» **Exercise**: Go through the entries below and pick out every line with "Refusal".

Collected data
Content starts
/-- T40-31: g in base 16. -/
theorem test_parse_bad_character :
    nextOf (exec (.parse 1 [0x67] 16) (two .ZERO (num 7))) = some ((two .ZERO (num 7)).afterError .invalidCharacter) := by
  decide

/-- R121 example. -/
theorem test_eq : flagAfter (.eq (.v 0) (.src (.v 1))) (two (num 5) (num 5)) = some true := by decide

/-- R121: the narrow flag is 0 whenever upper is not 0. -/
theorem test_eq_upper_counts : flagAfter (.eq (.v 0) (.narrow 5)) (two ⟨1, 5⟩ .ZERO) = some false := by decide

/-- R122 example. -/
theorem test_ne : flagAfter (.ne (.v 0) (.narrow 0)) (two ⟨1, 0⟩ .ZERO) = some true := by decide

/-- R123 example. -/
theorem test_lt : flagAfter (.lt (.v 0) (.src (.v 1))) (two ⟨0, ones⟩ ⟨1, 0⟩) = some true := by decide

/-- R123: MAX is large, not negative. -/
theorem test_lt_unsigned : flagAfter (.lt (.v 0) (.src .one)) (two .MAX .ZERO) = some false := by decide

/-- R124 example. -/
theorem test_gt : flagAfter (.gt (.v 0) (.narrow ones)) (two ⟨1, 0⟩ .ZERO) = some true := by decide

/-- R130: equal is not greater. -/
theorem test_gt_equal : flagAfter (.gt (.v 0) (.src (.v 0))) (two ⟨1, 2⟩ .ZERO) = some false := by decide

/-- R125 example. -/
theorem test_le : flagAfter (.le (.v 0) (.src (.v 0))) (two ⟨3, 4⟩ .ZERO) = some true := by decide

/-- R126 example. -/
theorem test_ge : flagAfter (.ge .zero (.src .zero)) (State.reset) = some true := by decide

/-- R126: not LT. -/
theorem test_ge_less : flagAfter (.ge (.v 0) (.src (.v 1))) (two ⟨0, ones⟩ ⟨1, 0⟩) = some false := by decide

/-- R127 example: 2^200 and 0. -/
theorem test_land : flagAfter (.land (.v 0) (.src (.v 1))) (two ⟨0x1000000000000000000, 0⟩ .ZERO) = some false := by decide

/-- R127 example: 2^200 and 1. -/
theorem test_land_narrow : flagAfter (.land (.v 0) (.narrow 1)) (two ⟨0x1000000000000000000, 0⟩ .ZERO) = some true := by decide

/-- R128 example. -/
theorem test_lor : flagAfter (.lor (.v 0) (.src .zero)) (two ⟨0x1000000000000000000, 0⟩ .ZERO) = some true := by decide

/-- R128 example. -/
theorem test_lor_zero : flagAfter (.lor .zero (.src .zero)) (State.reset) = some false := by decide

/-- R129 example. -/
theorem test_lnot : flagAfter (.lnot .zero) (State.reset) = some true := by decide

/-- R129 example. -/
theorem test_lnot_one : flagAfter (.lnot .one) (State.reset) = some false := by decide

/-- R141 example. -/
theorem test_and : regAfter (.and 1 (.v 0) (.narrow 0x0F)) (two ⟨0xF0, 0xFF⟩ .MAX) 1 = some ⟨0, 0x0F⟩ := by decide
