-- ==== Sys2Proof/Machine/System.lean ====
section
/-! DEFINITION. The system commands `NOP`, `RESET`, `IN.CLR` (rules R160 to R162). -/

namespace Sys2Proof.Machine

/-- `NOP` (R160). -/
def execNop (s : State) : Host.Outcome State Fault Refusal :=
  .next (unlessFaulted s s)

/-- `RESET` (R161, R201), the one command a faulted block obeys (R184). -/
def execReset (s : State) : Host.Outcome State Fault Refusal :=
  .next s.toReset

/-- `IN.CLR` (R162). -/
def execInClr (s : State) : Host.Outcome State Fault Refusal :=
  .next (unlessFaulted s (s.setIbuf []))

end Sys2Proof.Machine
end

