/-- R145: each phase goes on to the next in the order of the rule, or faults straight to `IDLE`; no branch, no loop. -/
def Obligations.PhasesFollowOneLine : Prop :=
  ∀ (D : Codec) (q : Seq), q.st.fault = false →
    ((phaseStep D q).st.fault = false ∧ (phaseStep D q).st.phase = q.st.phase.after) ∨
    ((phaseStep D q).st.fault = true ∧ (phaseStep D q).st.phase = .idle ∧
      q.st.phase ∈ [Phase.chkDim, .chkLen, .defl, .chkPay])

/-- R155: the phases run one after the other have exactly the effect of the one step, for every state, whatever the hidden buffers
held before, and every codec and answer of the unit. -/
def Obligations.PhasesRefineTheOneStep : Prop :=
  (∀ (D : Codec) (s : State) (raw cmp : List Byte) (n : Nat), s.fault = false → s.phase = .idle → 9 ≤ n →
    (runPhases D n (startEncode s raw cmp)).st = encodeImage D s) ∧
  (∀ (s : State) (raw cmp : List Byte), s.fault = false → s.phase = .idle →
    exec .encode s = .next (runPhases Config.codec 9 (startEncode s raw cmp)).st)

/-- R156: no phase that can fault sends a byte, no phase that sends a byte can fault, and so an `ENCODE` either emits one whole file or
emits nothing and is a fault. -/
def Obligations.EncodeIsAllOrNothing : Prop :=
  (∀ (D : Codec) (q : Seq), q.st.phase ∈ [Phase.chkDim, .chkLen, .scan, .defl, .chkPay] → q.pkt = [] →
    (phaseStep D q).pkt = [] ∧ (phaseStep D q).st.out = q.st.out) ∧
  (∀ (D : Codec) (q : Seq), q.st.phase ∈ [Phase.sig, .ihdr, .idat, .iend] →
    (phaseStep D q).st.fault = q.st.fault ∧ (phaseStep D q).st.cause = q.st.cause) ∧
  (∀ s t : State, s.fault = false → exec .encode s = .next t →
    (t.fault = true ∧ t.out = s.out) ∨
    (t.fault = false ∧ ∃ c : List Byte, c.length < 2 ^ 32 ∧ t.out = s.out ++ [png s.width s.height c]))

/-- R157: every packet of `ENCODE` is the signature, one IHDR chunk with the image's dimensions, one IDAT chunk, the empty IEND chunk
as its last 12 bytes, and nothing else; each chunk passes the decoder. -/
def Obligations.EncodePacketsAreValidFiles : Prop :=
  (∀ s t : State, s.fault = false → exec .encode s = .next t → t.out = s.out ∨
    ∃ c : List Byte, c.length < 2 ^ 32 ∧ t.out = s.out ++ [png s.width s.height c]) ∧
  (∀ (w h : Word) (c : List Byte), c.length < 2 ^ 32 →
    (png w h c).length = 57 + c.length ∧
    (png w h c).take 8 = [0x89, 0x50, 0x4E, 0x47, 0x0D, 0x0A, 0x1A, 0x0A] ∧
    unchunk (((png w h c).drop 8).take 25) = some ([0x49, 0x48, 0x44, 0x52], be32 w ++ be32 h ++ [8, 6, 0, 0, 0]) ∧
    unchunk (((png w h c).drop 33).take (12 + c.length)) = some ([0x49, 0x44, 0x41, 0x54], c) ∧
    unchunk ((png w h c).drop (45 + c.length)) = some ([0x49, 0x45, 0x4E, 0x44], []))

/-- R78: the layout of the packet, row by row of the table. -/
def Obligations.PngLayoutByOffset : Prop :=
  ∀ (w h : Word) (c p : List Byte), c.length < 2 ^ 32 → p = png w h c →
    p.take 8 = [0x89, 0x50, 0x4E, 0x47, 0x0D, 0x0A, 0x1A, 0x0A] ∧
    (p.drop 8).take 4 = [0x00, 0x00, 0x00, 0x0D] ∧ (p.drop 12).take 4 = [0x49, 0x48, 0x44, 0x52] ∧
    (p.drop 16).take 4 = be32 w ∧ (p.drop 20).take 4 = be32 h ∧
    p[24]? = some 8 ∧ p[25]? = some 6 ∧ p[26]? = some 0 ∧ p[27]? = some 0 ∧ p[28]? = some 0 ∧
    (p.drop 29).take 4 = be32 (crc32 ((p.drop 12).take 17)) ∧
    (p.drop 33).take 4 = be32 (BitVec.ofNat 32 c.length) ∧ (p.drop 37).take 4 = [0x49, 0x44, 0x41, 0x54] ∧
    (p.drop 41).take c.length = c ∧
    (p.drop (41 + c.length)).take 4 = be32 (crc32 ((p.drop 37).take (4 + c.length))) ∧
    (p.drop (45 + c.length)).take 4 = [0x00, 0x00, 0x00, 0x00] ∧
    (p.drop (49 + c.length)).take 4 = [0x49, 0x45, 0x4E, 0x44] ∧
    p.drop (53 + c.length) = [0xAE, 0x42, 0x60, 0x82] ∧ p.length = 57 + c.length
Content ends
» **Solution below**:
def execNop (s : State) : Host.Outcome State Fault Refusal :=
def execReset (s : State) : Host.Outcome State Fault Refusal :=
def execInClr (s : State) : Host.Outcome State Fault Refusal :=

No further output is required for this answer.